Viardo studied with Irina Naumova at the Gnessin State Musical College and later studied with Lev Naumov at the Moscow Conservatory, where he remained as a student for six years. Naumov would describe him as "my number one pupil". During this time, he was tenured as a soloist by Moscow Philharmonia (the primary music organization of the USSR). After obtaining a doctorate, he was immediately engaged as assistant professor with Naumov at the Conservatory. At the age of 21 Viardo took the third prize and the Prix du Prince Rainier at the Marguerite Long-Jacques Thibaud Competition, and in 1973 first prize at the Van Cliburn International Competition. He had already launched an impressive world career when his travel visa was mysteriously revoked. For nearly thirteen years, Viardo was a virtual prisoner behind the Iron Curtain. During this period, he developed new horizons, vastly enlarging his repertoire, eventually including 37 concertos. Only when Mikhail Gorbachev rose to power in the Soviet Union was his freedom to travel restored; in 1987 he was permitted to accept engagements in Germany and in the United States.
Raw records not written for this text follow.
-- ==== Sys2Proof/Machine/Power.lean ====
section
/-! DEFINITION. Power, clocks and thermal control (chapter 16) and the tray's inputs (chapter 18). -/
namespace Sys2Proof.Machine

/-! ## Ceilings and the step in effect (R576) -/

/-- The field of CLK_STATUS that holds ceiling `i`: 0 thermal, 1 power cap, 2 input, 3 droop (Table 16.7). -/
def ceilingLo (i : Nat) : Nat := 26 - 3 * i

/-- A ceiling as last set, whether or not its boundary has come. -/
def M.ceiling (m : M) (i : Nat) : Nat := mapGetD m.die.pwr.nextCeiling i (m.fld CLK_STATUS (ceilingLo i + 2) (ceilingLo i))

/-- A ceiling put into effect, with PWR_STATUS.THROTTLED and CAPPED (Table 16.10). -/
def M.putCeiling (m : M) (i v : Nat) : M :=
  let m := m.setFld CLK_STATUS (ceilingLo i + 2) (ceilingLo i) v
  let m := m.setFld PWR_STATUS 7 7 (bit (Config.topStep < m.fld CLK_STATUS 28 26))
  m.setFld PWR_STATUS 6 6 (bit (Config.topStep < m.fld CLK_STATUS 25 23))

/-- A ceiling set, in effect from the next step boundary: at once when no step is in progress. -/
def M.setCeiling (m : M) (i v : Nat) : M :=
  if m.inStep then m.updPwr fun p => { p with nextCeiling := mapSet p.nextCeiling i v } else m.putCeiling i v

/-- One step slower, P5 at most; one step faster, the grade's top at most. -/
def slower (v : Nat) : Nat := min 5 (v + 1)
def faster (v : Nat) : Nat := if v ≤ Config.topStep then Config.topStep else v - 1

/-- The pending ceilings put into effect at a step boundary. -/
def M.boundaryCeilings (m : M) : M :=
  let m := m.die.pwr.nextCeiling.foldl (fun m p => m.putCeiling p.1 p.2) m
  m.updPwr fun p => { p with nextCeiling := [] }

/-- The step last asked for and carried out; the request that waits for the boundary goes before it. -/
def M.askedStep (m : M) : Nat := (m.die.pwr.stepPending.map (·.step)).getD (m.die.pwr.stepAsked.getD Config.topStep)

/-- The slowest of the requested step and the ceilings (R576). -/
def M.targetStep (m : M) : Nat :=
  (List.range 4).foldl (fun v i => max v (m.fld CLK_STATUS (ceilingLo i + 2) (ceilingLo i))) (min 5 m.askedStep)

/-- SOURCE of CLK_REGIONn_STATUS for a step: PLL A or PLL B (Table 16.3). -/
def stepSource (p : Nat) : Nat := if p = 1 ∨ p = 2 then 1 else 0

/-- The regions marked to fail become FAILED at the boundary, and loads are refused (R575, R545). -/
def M.boundaryRegions (m : M) : M :=
  let fails := m.die.pwr.regionFail
  let m := fails.foldl (fun m r => m.setFld (CLK_REGION_STATUS + 8 * r) 1 0 3) m
  let m := if fails.isEmpty then m else m.updHdf fun h => { h with loadsRefused := true }
  m.updPwr fun p => { p with regionFail := [] }

/-- A region is stopped for good: its PLL did not lock (R545, R575). -/
def M.regionFailed (m : M) (r : Nat) : Bool := m.fld (CLK_REGION_STATUS + 8 * r) 1 0 == 3

/-- CLK_SSC with each value held to its limits (R587). -/
def sscClamped (w : Word) : Word :=
  setFld (setFld w 15 8 (clamp 30 33 (fld w 15 8))) 7 4 (clamp 0 10 (fld w 7 4))

/-- The step asked of a region: by the request that waits, if it names the region, else the one carried out (R577). -/
def M.regionAsked (m : M) (r : Nat) : Nat :=
  match m.die.pwr.stepPending.filter fun q => q.mask.testBit r with
  | some q => q.step
  | none => mapGetD m.die.pwr.regionReq r (m.die.pwr.stepAsked.getD Config.topStep)

/-- The step a compute region is asked to run (R576, R577), no faster than any ceiling. -/
def M.regionTarget (m : M) (r : Nat) : Nat :=
  (List.range 4).foldl (fun v i => max v (m.fld CLK_STATUS (ceilingLo i + 2) (ceilingLo i))) (min 5 (m.regionAsked r))

/-- The step a compute region runs, and whether all eight run the same (R37). -/
def M.regionStep (m : M) (r : Nat) : Nat := m.fld (CLK_REGION_STATUS + 8 * r) 10 8

def M.regionsEqual (m : M) : Bool := (List.range 8).all fun r => m.regionStep r == m.regionStep 0

/-- A model is loaded: requests for single regions are over, and regions that differ come to one step at the next change;
starts are held until then (R37, log entry 91). -/
def M.equalRegions (m : M) : M :=
  let whole := fun (q : StepRequest) => { q with mask := 255 }
  m.updPwr fun p => { p with
    regionReq := [], stepLatched := p.stepLatched.map whole
    stepPending := match p.stepPending with
      | some q => some (whole q)
      | none => if m.regionsEqual then none else some { step := m.askedStep, mask := 255, mailbox := none } }

/-- A request for a step: it waits for its boundary, or behind one that waits it is latched, in the place of an earlier one,
whose CLOCK_STEP completes with SUPERSEDED (R43, R514, R525). The second result is that mailbox. -/
def M.askStep (m : M) (q : StepRequest) : M × Option Nat :=
  let m := m.setFld CLK_CTRL 2 0 q.step
  match m.die.pwr.stepPending with
  | none => (m.updPwr fun p => { p with stepPending := some q }, none)
  | some _ =>
    let old := m.die.pwr.stepLatched
    ((m.latched old.isSome).updPwr fun p => { p with stepLatched := some q }, old.bind (·.mailbox))

/-- The request that waited is settled; the latched one waits for the next boundary (R515). The second result is the mailbox of
the one settled. -/
def M.stepSettled (m : M) : M × Option Nat :=
  match m.die.pwr.stepPending with
  | none => (m, none)
  | some q =>
    let own := (List.range 8).filterMap fun r => if q.mask.testBit r then none else some (r, m.regionAsked r)
    (m.updPwr fun p => { p with
      stepPending := p.stepLatched, stepLatched := none, stepAsked := some q.step, regionReq := own }, q.mailbox)

/-- The compute regions stop and start again: the fence unit is cleared, and each region reloads its copy of fabric time from
the next broadcast (R39, R467, R578, Table 16.4). -/
def M.regionsStop (m : M) : M :=
  { m with die.fences := [], die.servo.staleCopies := List.range 8 ++ m.die.servo.staleCopies.filter (8 ≤ ·) }

/-- A write of CLK_SSC takes effect at a step boundary, with a stop of the compute regions (R587). -/
def M.boundarySsc (m : M) : M :=
  let ssc := sscClamped (m.reg CLK_SSC)
  if m.die.pwr.sscInEffect = ssc then m else (m.updPwr fun p => { p with sscInEffect := ssc }).regionsStop

/-- The change of step at a boundary (R578, R579, R587): deferred and counted while stepping up before the rails
are in regulation; nothing when every region runs its step. The second result is the mailbox of a request that is settled. -/
def M.stepChange (m : M) (railsReady : Bool) : M × Option Nat :=
  if m.inStep then (m, none) else
  let m := m.boundaryCeilings.boundaryRegions.boundarySsc
  if (List.range 8).all (fun r => m.regionStep r == m.regionTarget r) then (m.setFld CLK_STATUS 31 29 m.targetStep).stepSettled
  else if (List.range 8).any (fun r => m.regionTarget r < m.regionStep r) && !railsReady then (m.count CLK_STEP_DEFER_CNT, none)
  else
    let d := m.setFld CLK_STATUS 31 29 m.targetStep
    let d := (List.range 8).foldl (fun d r =>
      let a := CLK_REGION_STATUS + 8 * r
      (d.setFld a 10 8 (m.regionTarget r)).setFld a 7 6 (stepSource (m.regionTarget r))) d
    ((d.count CLK_STEP_CHANGE_CNT).regionsStop).stepSettled
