-- ==== Sys2Proof/Machine/Epoch.lean ====
section
/-! DEFINITION. Model loads, preparations, flips, drains and the epoch policy (R364 to R366, R372, R373, R377, R383 to
R393, R483, R535). -/
namespace Sys2Proof.Machine

/-! ## The accumulator mode (R483) -/

/-- FMN_DET_STATUS brought up to date; a change is logged with the first step run in the mode (R483). -/
def M.modeStatus (m : M) : M :=
  let cores := m.enabledCores
  let now := cores.all m.sterling
  let m := m.setFld FMN_DET_STATUS 1 1 (bit (cores.any fun c => m.flag (coreReg c CORE_ACC_MODE) 1))
  if m.flag FMN_DET_STATUS 0 = now then m
  else
    let m := (m.setFld FMN_DET_STATUS 0 0 (bit now)).setFld FMN_DET_STATUS 63 32 ((m.die.stepNumber + 1) % 2 ^ 32)
    m.appendLog (Config.eventSeverity 10).val (Config.eventSource 10).val (Config.eventCode 10).toNat
      (toBytes 4 ((m.die.stepNumber + 1) % 2 ^ 32))

/-- The step boundary before a step's first cycle: pending accumulator modes take effect, with the actions of R117, on every
core that is not FAULTED (R118; log entry 32). -/
def M.accBoundary (m : M) : M :=
  (m.die.cores.foldl (fun m p =>
    if m.flag (coreReg p.1 CORE_ACC_MODE) 1 && p.2.st != .faulted then (m.takeAccMode p.1).clearEngines p.1 else m) m).modeStatus

def M.loadMode (m : M) (v : Bool) : M := (m.enabledCores.foldl (fun m c => m.writeAccMode c v) m).modeStatus

/-! ## The epoch policy (R389, R390, Table 9.5) -/

/-- The policy that handles an entry: DRAIN only for the epoch being drained, else the fallback. -/
def M.policyFor (m : M) (slot : Nat) : Nat :=
  let p := if m.fld FMN_WT_CTRL 3 2 = 3 then 0 else m.fld FMN_WT_CTRL 3 2
  if p ≠ 2 then p
  else if (m.die.fmn.drain.map (·.epoch)) = some (m.tally slot oEPOCH 2) then 2
  else bit (m.flag FMN_WT_CTRL 4)

/-- A mismatched entry handled by a policy and counted. -/
def M.applyPolicy (m : M) (slot policy : Nat) : M :=
  let m := (m.setTFlag slot fEPOCH true).count (FMN_EPOCH_POLICY_CNT + 8 * policy)
  let st := m.tState slot
  if policy = 1 ∧ st ≠ tDONE then
    match m.cancelSlot slot with
    | some m => if st = tPARKED ∨ st = tADOPTING then m else m.postEvent slot
    | none => m
  else m

/-- States whose entries a new epoch touches. -/
def mismatchStates : List Nat := [tPREFILL, tDECODE, tPARKED, tADOPTING, tDONE]

/-- One entry as a new epoch begins to run; an ADOPTING one that goes on is handled when it completes (R355). -/
def M.entryEpoch (m : M) (epoch slot : Nat) : M :=
  let st := m.tState slot
  if st = tQUEUED then m.setTally slot oEPOCH 2 epoch
  else if mismatchStates.contains st && m.tally slot oEPOCH 2 != epoch then
    let p := m.policyFor slot
    if st = tADOPTING ∧ p ≠ 1 then m.setTFlag slot fEPOCH true else m.applyPolicy slot p
  else m

/-- A new epoch runs: the Tally follows, and software is told (R389, Table 14.10). -/
def M.epochBegins (m : M) : M :=
  let e := m.runEpoch
  (m.slotsInUse.foldl (fun m s => m.entryEpoch e s) m).raise FMN_HOST_IRQ_EVT 3

/-! ## Loads (R535) -/

/-- A load or preparation is open: LOAD_MODEL until its table-load entry has run (R525, R535). -/
def M.loadBusy (m : M) : Bool := m.die.fmn.openLoad.isSome || m.die.fmn.tableLoad.isSome

/-- Between steps: none in progress and none composed. -/
def M.betweenSteps (m : M) : Bool := !m.inStep && m.die.fmn.composed.isNone

/-- The map of a site's virtual cores: in order over its physical cores, skipping the spare of the configuration record,
which stands in for a core that is out of service (R247, R508). -/
def M.loadVcores (m : M) (site : Nat) : M :=
  let a := cluReg site CLU_SPARE_STATUS
  let skip := (Config.spareCore site).val
  let out := fun p => m.flag a (9 + p) || m.fld a 8 4 == p
  ((List.range 17).filter (· != skip)).zipIdx.foldl (fun m (p, v) => m.setVcore site v (if out p then skip else p)) m

/-- A model's programs and fixed-bank values written into its cores. -/
def M.writePrograms (m : M) (x : Model) : M :=
  let m := x.images.foldl (fun m p => m.writeMem (17 * (p.1 / 16) + m.physical (p.1 / 16) (p.1 % 16)) 4 0 p.2) m
  x.fixed.foldl (fun m p => m.writeMem (17 * (p.1 / 16) + m.physical (p.1 / 16) (p.1 % 16)) 5 0 p.2) m

/-- A step composed and not yet started, for an epoch other than the running one: given up with what brings that epoch
(R384). -/
def M.giveUpFor (m : M) (epoch : Nat) : M :=
  match m.die.fmn.composed with
  | some c => if !m.batchStep && c.attempt == 0 && c.epoch == epoch && epoch != m.runEpoch then m.giveUp c else m
  | none => m

/-- A pending flip or preparation is given up: an EPOCH_FLIP that waits completes with SUPERSEDED, a PREPARE_EPOCH with REFUSED
(Table 14.5, log entry 136). -/
def M.discardPreparation (m : M) : M :=
  let m := match m.die.fmn.flip with
    | some f => { m with die.fmn.flip := none, die.fmn.flipWindow := none }.mbComplete f.mailbox ccSUPERSEDED
    | none => m
  let m := match m.die.fmn.openLoad with
    | some l => if l.isLoad then m else { m with die.fmn.openLoad := none }.mbComplete l.mailbox ccREFUSED
    | none => m
  let m := match m.manifestFor .preparing with
    | some x => (m.giveUpFor x.epoch).dropJobs x.id
    | none => m
  let m : M := { m with die.fmn.manifests := m.die.fmn.manifests.filter fun x => x.use != .preparing }
  (m.setPrep pIDLE).setNextEpoch 0xFFFF

/-- SEAM_REGION of every stack from the build (R268, R535); a load in the place of another leaves it, as it is locked (R11). -/
def M.loadRegions (m : M) (x : Model) : M :=
  if m.die.fmn.models.isEmpty then
    (List.range 32).foldl (fun m s => m.regionWrite s ((Config.seamRegion (ofBytes x.programDigest) s).setWidth 64)) m
  else m

/-- The last part of a load, between steps: programs, tables, Lode images, the accumulator mode and SEAM_REGION, and then the
build's table-load entry on every core (R535, log entry 75). -/
def M.finishLoad (m : M) (l : OpenLoad) : M :=
  let m := m.discardPreparation
  let m : M := { m with
    die.fmn.manifests := m.die.fmn.manifests.filter fun x => x.id == l.manifest || x.use == .relay
    die.fmn.openLoad := none, die.fmn.drain := none, die.fmn.lodeRepairs := []
    die.fmn.assay := Assay.idle }
  let m := m.setFld FMN_WT_STATUS 31 16 0xFFFF
  let m := (List.range 136).foldl (fun m s => if m.siteSpare s then m else m.loadVcores s) m
  let m := ((m.writeMasked tableMask stepTableBase l.model.steps).writeMasked tableMask groupBase l.model.groups).writeMasked
    tableMask patchBase l.model.patches
  let m := (((m.writePrograms l.model).writeImages l.manifest).loadMode l.model.sterling).loadRegions l.model
  let old := m.runEpoch
  let m := m.becomeRunning l.manifest
  let m : M := { m with
    die.fmn.models := [(l.model.index, l.model)], die.fmn.tableCores := m.enabledCores, die.fmn.tableLoad := some l.mailbox }
  let m := if old = m.runEpoch then m else m.epochBegins
  (m.updHdf fun h => { h with firstLoad := true }).promoteServed.equalRegions.accBoundary.startTables

/-- Copy time in nanoseconds: IMAGE_BYTES ÷ 1.6 TB/s, and zero for a split model (R377). -/
def Manifest.copyTime (x : Manifest) : Nat := if x.split then 0 else ceilDiv x.imageBytes 1600

/-- The prepared manifest is ready: verified and, when split, written (R377, R387). -/
def Manifest.ready (x : Manifest) : Bool := x.complete && (!x.split || x.shards.all (·.written))

/-- A prepared manifest is ready: the command completes, and the flip-ready barrier hears of it (R377). -/
def M.prepared (m : M) (l : OpenLoad) (x : Manifest) : M :=
  let m : M := { m with die.fmn.openLoad := none }
  let m := match m.die.fmn.run with
    | some r => m.barArriveOwn r.flipBar 0 x.copyTime
    | none => m
  (m.setPrep pREADY).mbComplete l.mailbox ccOK

/-- A preparation whose shards are all verified: a split image is written into the idle half, but not while a drain
runs; the module is ready once it stands whole (R375, R377, R393). -/
def M.finishPrepare (m : M) (l : OpenLoad) (x : Manifest) : M :=
  if x.split && m.die.fmn.drain.isSome then m
  else
    let m := if x.split && m.prep != pWRITING then (m.setPrep pWRITING).writeImages x.id else m
    match m.manifest x.id with
    | some y => if y.ready then m.prepared l y else m
    | none => m

/-- Relay shards whose fetch found no frame are asked for again (R368, R371). -/
def M.fetchRelays (m : M) : M :=
  (m.die.fmn.manifests.filter fun x => x.use == .relay).foldl (fun m x => m.fetchMissing x.id) m

/-- The open load or preparation goes on as far as it can; a fetch that found no frame is tried again (R368). -/
def M.loadTry (m : M) : M :=
  let m := m.fetchRelays
  match m.die.fmn.openLoad with
  | none => m
  | some l => match m.manifest l.manifest with
    | some x =>
      if !x.complete then m.fetchMissing x.id
      else if !l.isLoad then m.finishPrepare l x
      else if m.betweenSteps then m.finishLoad l
      else m
    | none => m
He joined the University of North Texas College of Music faculty as artist-in-residence in 1989. His international roster of students includes young artists from Eastern Europe, as well as Portugal, Spain, Mexico, South Africa and the United States. Viardo's master classes are much in demand throughout the world and his name appears in the book The Most Wanted Piano Teachers in the USA.

Since returning to the West where his international career resumed with several concerts at Carnegie Hall, the Lincoln and Kennedy Centers, Salle Pleyel and the Concertgebouw, Viardo's tours have taken him to American, Canadian and European cities, Asia and South Africa as well as to Israel, Central and South America, appearing as soloist with conductors such as Lorin Maazel, Zubin Mehta, Vladimir Spivakov, Dmitri Kitayenko, Eduardo Mata, Anatoly Zatin, Kirill Kondrashin, and Krzysztof Penderecki. He has made numerous recordings for Melodiya, Pro Arte, Nonesuch, and Sony.